Ганька поил коня и посмеивался. Никула, не желая сдаваться, плаксиво возражал:

— Ну, не скажи! Вот как начнет пригревать, тут я еще намучаюсь. Днем все растает, хлынет вода с бугров, затопит обе пролуби, а ночью замерзнет. Тогда только знай развертывайся. Так что это каторга, а не кормушка. Это тебе любой человек скажет.

Ганька уже собрался уезжать, когда на ключ приехал с бочкой на санях Иван Коноплев, отец Лариона, мобилизованного унгерновцами в обоз и до сих пор не вернувшегося домой. Никто в поселке не знал, что Ларион ушел с Унгерном в Монголию уже не обозником, а строевым казаком.

Иван Коноплев был коренастый, с чалой от проседи окладистой бородой пожилой казак. Он постоянно носил на большом и указательном пальцах правой руки кожаные напалки. За это и прозвали его Иваном Сухопалым.

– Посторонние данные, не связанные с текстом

-- ==== Sys2Proof/Tests/Slice0.lean ====
section
/-! SUPPORT. Tests: ill-formed commands that WellFormed refuses, the spec's worked examples, and, for every statement
with hypotheses, states and operands that meet them. -/

namespace Sys2Proof.Tests

set_option Elab.async false

open Sys2Proof Sys2Proof.Machine Sys2Proof.Claims

/-- `State.reset` with fields of registers set: field, indexes, value. -/
def withFields (fs : List (Field × Nat × Nat × Nat)) : State :=
  fs.foldl (fun s f => s.wr f.1 f.2.2.2 f.2.1 f.2.2.1) State.reset

/-- Fields of records set: field, index, value. -/
def withRecs (s : State) (fs : List (RField × Nat × Nat)) : State := fs.foldl (fun s f => s.rwr f.1 f.2.1 f.2.2) s

/-- A word to be written, with fields set. -/
def word (l : List (Field × Nat)) : Word := l.foldl (fun w f => f.1.put f.2 w) 0

/-- An outcome is a next state that passes a test. -/
def nextWith (o : Outcome) (p : State → Bool) : Bool :=
  match o with
  | .next u => p u
  | _ => false

/-! ### Ill-formed commands -/

theorem test_wf_gaugeEventDue_sel : (Instr.gaugeEventDue 18 0).wellFormed = false := by decide
theorem test_wf_gaugeEventDue_offset : (Instr.gaugeEventDue 17 16320).wellFormed = false := by decide
theorem test_wf_gaugeWordRx_length : (Instr.gaugeWordRx 0 [] 0 0).wellFormed = false := by decide
theorem test_wf_gaugeWordRx_offset : (Instr.gaugeWordRx 0 [0, 0, 0, 0, 0, 0x5A] 0 16320).wellFormed = false := by decide
theorem test_wf_culvertRead : (Instr.culvertRead .hold 0 255 2 [] .good).wellFormed = false := by decide
theorem test_wf_culvertWrite : (Instr.culvertWrite (.cell 0) 0 [0] .good).wellFormed = false := by decide
theorem test_wf_culvertPartialWrite : (Instr.culvertPartialWrite .hold 0 256 [0] [] .good).wellFormed = false := by decide
theorem test_wf_scrubSector : (Instr.scrubSector [(32, 1)]).wellFormed = false := by decide
theorem test_wf_ringFetch : (Instr.ringFetch 0 (some [0])).wellFormed = false := by decide
theorem test_wf_l1TxFrame : (Instr.l1TxFrame 0 [] false).wellFormed = false := by decide
theorem test_wf_l1RxFrame : (Instr.l1RxFrame 0 (.frame [] [] true) false).wellFormed = false := by decide
theorem test_wf_tssBlockRx : (Instr.tssBlockRx 0 [true]).wellFormed = false := by decide
theorem test_wf_tssMarkerPosition : (Instr.tssMarkerPosition 0 0 [0]).wellFormed = false := by decide
theorem test_wf_flashPreloadEnd : (Instr.flashPreloadEnd (List.replicate 4194305 0)).wellFormed = false := by
  have h : ∀ d : Octets, d.length = 4194305 → (Instr.flashPreloadEnd d).wellFormed = false := by
    intro d e
    show decide (d.length ≤ 4194304) = false
    rw [e]
    decide
  exact h _ List.length_replicate
theorem test_wf_debugAccess : (Instr.debugAccess 2 4 none).wellFormed = false := by decide
theorem test_wf_hostAccess : (Instr.hostAccess false 0 4 (some [0]) none).wellFormed = false := by decide
theorem test_wf_ingressFrameRx : (Instr.ingressFrameRx 0 [] none [.corrected 0xFF 0]).wellFormed = false := by decide
theorem test_wf_modecmdInvalid : (Instr.modecmdInvalid 8).wellFormed = false := by decide
theorem test_wf_lcCmdInvalid : (Instr.lcCmdInvalid 2 0x4C).wellFormed = false := by decide
theorem test_wf_unmappedBar0Access : (Instr.unmappedBar0Access .host 0x019FFFFF false).wellFormed = false := by decide
theorem test_wf_unlistedOffsetAccess : (Instr.unlistedOffsetAccess .host 0x01A00000 false true).wellFormed = false := by decide

/-! ### Worked examples of the spec -/

/-- The example after R64: the Gauge word octets of multiframe 0x00_0004_12, and the check. -/
theorem test_gauge_word :
    (List.range 7).map (fun j => gaugeOctet (0x41200 + j)) = [0, 0, 0, 4, 0x12, 0x4C, 0] ∧
    gaugeWord [0, 0, 0, 4, 0x12, 0x4C] = some 0x412 := by decide +kernel

/-- The example after R145: the IV of channel 497, and ROLE 1. -/
theorem test_odu_iv :
    oduIv 0 497 7 0x0913A500 = [0x01, 0xF1, 0x00, 0x07, 0, 0, 0, 0, 0x09, 0x13, 0xA5, 0x00] ∧
    (oduIv 1 497 7 0x0913A500).take 2 = [0x81, 0xF1] := by decide +kernel

/-- The example after R149: the count word and its check. -/
theorem test_count_word :
    (List.range 5).map (fun j => cooWord 0 (0x0913A500 + 8 + j) none) =
      [[0, 0], [0, 0], [0x09, 0x13], [0xA5, 0x00], [0xE5, 0]] := by decide +kernel

/-- The SecY, SC and SA of the example after R206. -/
def secured : State :=
  withRecs State.reset [(SECY.SUITE, 0x2A0, 3), (SECY.TX_SCI, 0x2A0, 1), (SECY.SCI, 0x2A0, 0x0A1B2C3D4E5F0001),
    (SC.SECY, 0x1C41, 0x2A0), (SA.SSCI, 0x7106, 7), (SA.SALT_HI, 0x7106, 0x11223344), (SA.SALT_LO, 0x7106, 0x5566778899AABBCC)]

/-- The example after R206: the SecTAG of PN 0x0000_0001_0000_0005 with 48 octets of secure data. -/
theorem test_sectag :
    secured.secTag 0x7106 0x100000005 48 =
      [0x88, 0xE5, 0x2E, 0x00, 0, 0, 0, 5, 0x0A, 0x1B, 0x2C, 0x3D, 0x4E, 0x5F, 0x00, 0x01] := by decide +kernel

/-- The example after R206: the IV. -/
theorem test_packet_iv :
    secured.frameIv 0x7106 0 0x100000005 =
      [0x11, 0x22, 0x33, 0x43, 0x55, 0x66, 0x77, 0x89, 0x99, 0xAA, 0xBB, 0xC9] := by decide +kernel

/-- The example after R209: the recovery of three PNs. -/
theorem test_pn_recovery :
    (let s := withRecs secured [(SA.NEXT_PN, 0x7106, 0x100000003), (SECY.WINDOW, 0x2A0, 64)]
     s.lowestPn 0x7106 = 0xFFFFFFC3 ∧ s.recoverPn 0x7106 5 = 0x100000005) ∧
    (let s := withRecs secured [(SA.NEXT_PN, 0x7106, 0x100000006), (SECY.WINDOW, 0x2A0, 64)]
     s.recoverPn 0x7106 0xFFFFFFC6 = 0xFFFFFFC6 ∧ s.recoverPn 0x7106 0xFFFFFFC3 = 0x1FFFFFFC3) := by decide +kernel

/-- The example after R252: the label of epoch 8 of channel 497. -/
theorem test_label :
    contextLabel 1 0x59310A0000002C07 0x1F1 8 [] =
      [0, 0, 0, 1, 0x59, 0x31, 0x0A, 0, 0, 0, 0x2C, 7, 0, 0, 1, 0xF1, 0, 0, 0, 8] ++ List.replicate 28 0 := by
  decide +kernel

/-- The example after R388: the completion word of KDER with tag 0x11. -/
theorem test_kder_word :
    EngineOp.word { thread := 0, tag := 0x11, engine := 1, desc := [], colour := 0, warden := false,
                    result := 0x450003E3 } = 0x00450003E3011100#64 := by decide +kernel

/-- The example after R415: the entry of MAC 00:1B:7C:40:9E:11 as it reads back, and the results for its place. -/
theorem test_delta_entry :
    Entry.written 0x0402A001B7C409E1120B1040A1101007#128 true false = 0x4402A001B7C409E1120B1040A1101007#128 ∧
    tblResult 0x000A8FC6 = 0x12A3F1 := by decide +kernel

/-- The example after R439: shared cells of the pool. -/
theorem test_pool :
    (let s := withFields ([(BSN_POOL.COUNT, 0, 0, 2 ^ 27), (BSN_RES.USED, 9, 0, 4194300)] ++
      (List.range 18).map (fun g => (BSN_RES.RES, g, 0, 4194304)))
     s.poolCount - s.resSum = 58720256 ∧ s.sharedDemand 9 7 = 3) := by decide +kernel

/-- The example after R479: the tree of 512 MiB, and the path of range sector 74,565. -/
theorem test_tree :
    treeNodes (2 ^ 29 / 256) 1 = 262144 ∧ treeNodes (2 ^ 29 / 256) 2 = 32768 ∧ treeNodes (2 ^ 29 / 256) 3 = 4096 ∧
    treeOff (2 ^ 29 / 256) = 2 ∧ treeLevels (2 ^ 29 / 256) = 7 ∧ treeAreaMb (2 ^ 29 / 256) = 18 ∧
    pathNode 74565 1 = 9320 ∧ pathNode 74565 2 = 1165 ∧ pathNode 74565 3 = 145 := by decide +kernel

/-- The example after R594: the third to fifth events of MESH1, and a window of 64 and of 65 ticks. -/
theorem test_alarms :
    alarmDue 3 8 0x3A10000C [0x3A100002, 0x3A100000] = false ∧
    alarmDue 3 8 0x3A10000E [0x3A10000C, 0x3A100002, 0x3A100000] = false ∧
    alarmDue 3 8 0x3A100010 [0x3A10000E, 0x3A10000C, 0x3A100002, 0x3A100000] = true ∧
    alarmDue 2 64 0x3A100010 [0x3A0FFFD0] = true ∧ alarmDue 2 64 0x3A100010 [0x3A0FFFCF] = false := by decide +kernel

/-- The example after R638: network time at Tick 4,500,000,000. -/
theorem test_time :
    (let s : State := { withFields [(CLK_STAT.VALID, 0, 0, 1), (CLK_RATE.RATE, 0, 0, 1099512)] with
       clock := { baseTick := 3000000000, base := 1715000000 * second } }
     let t := s.timeAt 4500000000
     timeSec t = 1715000001 ∧ timeNs t = 1000 ∧ timeFrac t = 22) := by decide +kernel

/-- The examples after R680, R721 and R521: offsets of registers. -/
theorem test_offsets :
    Reg.off .WEI_GRP_CFG 9 0 = 0x00400124 ∧ Reg.off .WEI_POOL_STAT 0 0 = 0x00400180 ∧ Reg.off .RC_STAT 9 0 = 0x00290004 ∧
    Reg.off .RC_FLAG 9 0 = 0x00290008 ∧ Reg.off .WEI_LEASE 9 0 = 0x00400248 ∧ Reg.off .GAU_READ 9 0 = 0x00100900 ∧
    Reg.off .FRM_CTL 9 0 = 0x01190000 ∧ Reg.off .FRM_CHSTAT 3 17 = 0x01130C44 ∧ Reg.off .LN_CTL 108 0 = 0x00F6C000 ∧
    Reg.off .LN_MAP 27 0 = 0x00F6C00C ∧ Reg.off .BSN_RES 9 0 = 0x00800248 ∧ Reg.off .RC_STAT 18 0 = 0x00320004 ∧
    Reg.off .POOL_OWN 5 0 = 0x00E09014 ∧ Reg.off .CMP_START 7 0 = 0x00E010E0 ∧ Reg.off .HIF_DB 5 0 = 0x0180115C := by
  decide +kernel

Взяв под уздцы запряженную в обледенелые сани сивую кобылу, Иван подъехал к самой проруби. Он поздоровался с Лукой, Никулой и Ганькой, вскинув к мохнатой шапке руку в пестрой варежке.

— Как она жизнь, Иван Леонтьевич? — осведомился у него Никула, щурясь от упавшей на ресницу снежинки.

— Да ничего, шибко не жалуемся, — ответил Иван.

— Про Лариоху ничего не слышно? Мы ведь с ним в одно время в обоз к Унгерну угодили. Я все их с Артамошкой домой сбежать подговаривал, да они коней с телегами потерять побоялись.

— Ежели живой, там где-нибудь мотается. Мы уж ждали, да ждать перестали.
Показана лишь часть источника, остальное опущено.